PUNTO 1 - Decreto governo può indebolire contratti stabili-Bankitalia

martedì 9 luglio 2013 17:13
 

* Bankitalia critica modifiche a riforma Fornero

* Dubbi su efficacia decontribuzione

* Rinvio Iva frena inflazione in 2013, l'aumenta in 2014 (Aggiunge dichiarazioni Brandolini in coda)

ROMA, 9 luglio (Reuters) - Il decreto legge del governo per il sostegno all'occupazione rischia di "indebolire" il ricorso a contratti a tempo indeterminato, dice la Banca d'Italia.

"Vi è il rischio di indebolire l'obiettivo di favorire il ricorso a rapporti a tempo indeterminato", dice Via Nazionale nel corso di un'audizione in Senato.

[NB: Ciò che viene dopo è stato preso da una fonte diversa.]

@[simp] theorem State.mbxDataOut_mask (hsched : P .sched = true) (hnvme : P .nvme = true) (hmgmt : P .mgmt = true) (hmbx : P .mbx = true) (hout : P .out = true) (s : State) (ord : Nat) (c : Cmd) (m : Nat) : (State.mbxDataOut s ord c m).mask P = s.mask P := by
  unfold State.mbxDataOut
  split <;> simp [*]

/-! Machine/Logs.lean -/

@[simp] theorem State.smartCheck_mask (hnvme : P .nvme = true) (hrdma : P .rdma = true) (hnet : P .net = true) (hout : P .out = true) (s : State) : (State.smartCheck s).mask P = s.mask P := by
  unfold State.smartCheck
  repeat' (first | rfl | split | (refine (State.foldl_mask (fun _ _ => ?_) _ _).trans ?_) | simp [*])

/-! Machine/Nvme.lean -/

@[simp] theorem State.needRange_mask (hfn : P .fn = true) (hsched : P .sched = true) (hmap : P .map = true) (htc : P .tc = true) (hlog : P .log = true) (hreb : P .reb = true) (hmed : P .med = true) (hrd : P .rd = true) (hsheet : P .sheet = true) (hcip : P .cip = true) (hheld : P .held = true) (hevqs : P .evqs = true) (hflt : P .flt = true) (hout : P .out = true) (s : State) (ns lba len : Nat) : (State.needRange s ns lba len).mask P = s.mask P := by simp [State.needRange, *]

@[simp] theorem State.clearRange_mask (hfn : P .fn = true) (hsched : P .sched = true) (hmap : P .map = true) (htc : P .tc = true) (hlog : P .log = true) (hreb : P .reb = true) (hmed : P .med = true) (hsheet : P .sheet = true) (hcip : P .cip = true) (hevqs : P .evqs = true) (hout : P .out = true) (s : State) (ord ns lba len : Nat) (zeroes : Bool) : (State.clearRange s ord ns lba len zeroes).mask P = s.mask P := by simp [State.clearRange, *]

@[simp] theorem State.readyRanges_mask (hfn : P .fn = true) (hsched : P .sched = true) (hmap : P .map = true) (htc : P .tc = true) (hlog : P .log = true) (hreb : P .reb = true) (hmed : P .med = true) (hrd : P .rd = true) (hsheet : P .sheet = true) (hcip : P .cip = true) (hheld : P .held = true) (hevqs : P .evqs = true) (hflt : P .flt = true) (hout : P .out = true) (s : State) (ns : Nat) (l : List (Nat × Nat)) (zeroes : Bool) : (State.readyRanges s ns l zeroes).2.mask P = s.mask P := by simp [State.readyRanges, *]

@[simp] theorem State.clearCmd_mask (hfn : P .fn = true) (hsched : P .sched = true) (hmap : P .map = true) (htc : P .tc = true) (hlog : P .log = true) (hreb : P .reb = true) (hmed : P .med = true) (hrd : P .rd = true) (hsheet : P .sheet = true) (hnvme : P .nvme = true) (hrdma : P .rdma = true) (hnet : P .net = true) (hcip : P .cip = true) (hheld : P .held = true) (hevqs : P .evqs = true) (hmbx : P .mbx = true) (hflt : P .flt = true) (hout : P .out = true) (s : State) (ord : Nat) (c : Cmd) (zeroes : Bool) : (State.clearCmd s ord c zeroes).mask P = s.mask P := by simp [State.clearCmd, *]

@[simp] theorem State.popCap_mask (hnvme : P .nvme = true) (hrdma : P .rdma = true) (s : State) (q : Nat) : (State.popCap s q).mask P = s.mask P := by
  unfold State.popCap
  split <;> simp [*]

@[simp] theorem State.endCap_mask (hnvme : P .nvme = true) (hrdma : P .rdma = true) (hnet : P .net = true) (hout : P .out = true) (s : State) (q cid sct sc : Nat) (dnr : Bool) (dw0 : Nat) : (State.endCap s q cid sct sc dnr dw0).mask P = s.mask P := by
  unfold State.endCap
  repeat' (first | rfl | split | (refine (State.foldl_mask (fun _ _ => ?_) _ _).trans ?_) | simp [*])

@[simp] theorem State.sendPage_mask (hrdma : P .rdma = true) (hnet : P .net = true) (hout : P .out = true) (s : State) (q : Nat) (c : Capsule) (page off len : Nat) : (State.sendPage s q c page off len).mask P = s.mask P := by simp [State.sendPage, *]

@[simp] theorem State.pageReply_mask (hnvme : P .nvme = true) (hrdma : P .rdma = true) (hnet : P .net = true) (hout : P .out = true) (s : State) (q : Nat) (c : Capsule) (page off len : Nat) : (State.pageReply s q c page off len).mask P = s.mask P := by simp [State.pageReply, *]

@[simp] theorem State.reserve_mask (hnvme : P .nvme = true) (hout : P .out = true) (s : State) (q t n : Nat) : (State.reserve s q t n).mask P = s.mask P := by simp [State.reserve, *]

@[simp] theorem State.bindChain_mask (hlog : P .log = true) (s : State) (tenant ns ch _q : Nat) : (State.bindChain s tenant ns ch _q).2.mask P = s.mask P := by
  unfold State.bindChain
  repeat' (first | rfl | split | (refine (State.foldl_mask (fun _ _ => ?_) _ _).trans ?_) | simp [*])

@[simp] theorem State.sendForward_mask (hsched : P .sched = true) (hnvme : P .nvme = true) (hrdma : P .rdma = true) (hout : P .out = true) (s : State) (q : Nat) (c : Capsule) (k : CmdKind) : (State.sendForward s q c k).mask P = s.mask P := by simp [State.sendForward, *]

/-! Machine/Power.lean -/

@[simp] theorem State.insertModule_mask (hmods : P .mods = true) (hmedia : P .media = true) (s : State) (b : Nat) (d : ModuleDesc) : (State.insertModule s b d).mask P = s.mask P := by simp [State.insertModule, *]

@[simp] theorem State.onFeed_mask (hbpd : P .bpd = true) (s : State) (f : Feed) (g : FeedSt → FeedSt) : (State.onFeed s f g).mask P = s.mask P := by
  unfold State.onFeed
  split <;> simp [*]

/-! Machine/Pair.lean -/

@[simp] theorem State.setShroud_mask (hpair : P .pair = true) (s : State) (sh : Shroud) (x : ShroudSt) : (State.setShroud s sh x).mask P = s.mask P := by simp [State.setShroud, *]

@[simp] theorem State.noteShroud_mask (hpair : P .pair = true) (hevqs : P .evqs = true) (hout : P .out = true) (s : State) (sh : Shroud) : (State.noteShroud s sh).mask P = s.mask P := by simp [State.noteShroud, *]

@[simp] theorem State.checkReach_mask (hlog : P .log = true) (hreb : P .reb = true) (hsheet : P .sheet = true) (hevqs : P .evqs = true) (hout : P .out = true) (s : State) : (State.checkReach s).mask P = s.mask P := by simp [State.checkReach, *]

@[simp] theorem State.toSingle_mask (hsched : P .sched = true) (hlog : P .log = true) (hnvme : P .nvme = true) (hrdma : P .rdma = true) (hnet : P .net = true) (hpair : P .pair = true) (hmgmt : P .mgmt = true) (hevqs : P .evqs = true) (hmbx : P .mbx = true) (hout : P .out = true) (s : State) : (State.toSingle s).mask P = s.mask P := by simp [State.toSingle, *]

@[simp] theorem State.toActive_mask (hsched : P .sched = true) (hnvme : P .nvme = true) (hrdma : P .rdma = true) (hnet : P .net = true) (hpair : P .pair = true) (hmgmt : P .mgmt = true) (hevqs : P .evqs = true) (hout : P .out = true) (s : State) : (State.toActive s).mask P = s.mask P := by simp [State.toActive, *]

@[simp] theorem State.sendResync_mask (hout : P .out = true) (s : State) : (State.sendResync s).mask P = s.mask P := by simp [State.sendResync, *]

@[simp] theorem State.lapsedJoin_mask (hfn : P .fn = true) (hsched : P .sched = true) (hmap : P .map = true) (htc : P .tc = true) (hlog : P .log = true) (hreb : P .reb = true) (hrd : P .rd = true) (hsheet : P .sheet = true) (hnvme : P .nvme = true) (hrdma : P .rdma = true) (hnet : P .net = true) (hpair : P .pair = true) (hmgmt : P .mgmt = true) (hevqs : P .evqs = true) (hout : P .out = true) (s : State) : (State.lapsedJoin s).mask P = s.mask P := by simp [State.lapsedJoin, *]

@[simp] theorem State.standbyBack_mask (hnvme : P .nvme = true) (hrdma : P .rdma = true) (hnet : P .net = true) (hpair : P .pair = true) (hmgmt : P .mgmt = true) (hevqs : P .evqs = true) (hout : P .out = true) (s : State) : (State.standbyBack s).mask P = s.mask P := by simp [State.standbyBack, *]

@[simp] theorem State.heard_mask (hfn : P .fn = true) (hsched : P .sched = true) (hmap : P .map = true) (htc : P .tc = true) (hlog : P .log = true) (hreb : P .reb = true) (hmed : P .med = true) (hrd : P .rd = true) (hsheet : P .sheet = true) (hmods : P .mods = true) (hnvme : P .nvme = true) (hrdma : P .rdma = true) (hnet : P .net = true) (hcip : P .cip = true) (hpair : P .pair = true) (hheld : P .held = true) (hmgmt : P .mgmt = true) (hevqs : P .evqs = true) (hmbx : P .mbx = true) (hflt : P .flt = true) (hout : P .out = true) (s : State) (sh : Shroud) (m : LeaseMsg) : (State.heard s sh m).mask P = s.mask P := by simp [State.heard, *]

@[simp] theorem State.followRclk_mask (hcip : P .cip = true) (s : State) (m : LeaseMsg) : (State.followRclk s m).mask P = s.mask P := by simp [State.followRclk, *]

@[simp] theorem State.takePast_mask (hfn : P .fn = true) (hsheet : P .sheet = true) (hnvme : P .nvme = true) (hrdma : P .rdma = true) (hnet : P .net = true) (hpair : P .pair = true) (hmgmt : P .mgmt = true) (hevqs : P .evqs = true) (hout : P .out = true) (s : State) : (State.takePast s).mask P = s.mask P := by
  unfold State.takePast
  repeat' split
  all_goals simp [*]

@[simp] theorem State.stopPast_mask (hreb : P .reb = true) (hsheet : P .sheet = true) (hnvme : P .nvme = true) (hrdma : P .rdma = true) (hnet : P .net = true) (hpair : P .pair = true) (hmgmt : P .mgmt = true) (hevqs : P .evqs = true) (hout : P .out = true) (s : State) : (State.stopPast s).mask P = s.mask P := by simp [State.stopPast, *]

@[simp] theorem State.takeEnd_mask (hfn : P .fn = true) (hsched : P .sched = true) (hmap : P .map = true) (htc : P .tc = true) (hlog : P .log = true) (hreb : P .reb = true) (hmed : P .med = true) (hrd : P .rd = true) (hsheet : P .sheet = true) (hnvme : P .nvme = true) (hrdma : P .rdma = true) (hnet : P .net = true) (hcip : P .cip = true) (hpair : P .pair = true) (hheld : P .held = true) (hmgmt : P .mgmt = true) (hevqs : P .evqs = true) (hmbx : P .mbx = true) (hflt : P .flt = true) (hout : P .out = true) (s : State) : (State.takeEnd s).mask P = s.mask P := by simp [State.takeEnd, *]

@[simp] theorem State.beginSwap_mask (hfn : P .fn = true) (hmap : P .map = true) (htc : P .tc = true) (hlog : P .log = true) (hreb : P .reb = true) (hmed : P .med = true) (hsheet : P .sheet = true) (hnvme : P .nvme = true) (hrdma : P .rdma = true) (hnet : P .net = true) (hpair : P .pair = true) (hevqs : P .evqs = true) (hout : P .out = true) (s : State) : (State.beginSwap s).mask P = s.mask P := by simp [State.beginSwap, *]

@[simp] theorem State.toMirror_mask (hlog : P .log = true) (s : State) : (State.toMirror s).mask P = s.mask P := by simp [State.toMirror, *]

/-! Machine/Module.lean -/

@[simp] theorem State.moduleSays_mask (hmods : P .mods = true) (hout : P .out = true) (s : State) (b : Nat) (c : SheetCmd) (code status : Nat) (res : SheetResult) (frames : List Payload) : (State.moduleSays s b c code status res frames).mask P = s.mask P := by simp [State.moduleSays, *]

@[simp] theorem State.moduleDoes_mask (hmods : P .mods = true) (hout : P .out = true) (s : State) (b : Nat) (c : SheetCmd) (code : Nat) {f : Module → State} (hf : ∀ m, (f m).mask P = s.mask P) : (State.moduleDoes s b c code f).mask P = s.mask P := by
  unfold State.moduleDoes
  repeat' (first | rfl | split | simp [*])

Il decreto riduce il periodo minimo che deve intercorrere tra due contratti a tempo determinato, elimina il divieto di prorogare un contratto a tempo determinato senza specificare la causale e amplia la possibilità di utilizzare il lavoro intermittente.

Secondo Andrea Brandolini, del servizio studi di Bankitalia, "appare inefficiente" variare i margini di flessibilità in risposta alla situazione congiunturale attraverso modifiche degli istituti contrattuali.

Bankitalia suggerisce "un adeguamento lungo il ciclo, secondo regole prefissate, del differenziale tra gli oneri contributivi previsti per le diverse forme contrattuali".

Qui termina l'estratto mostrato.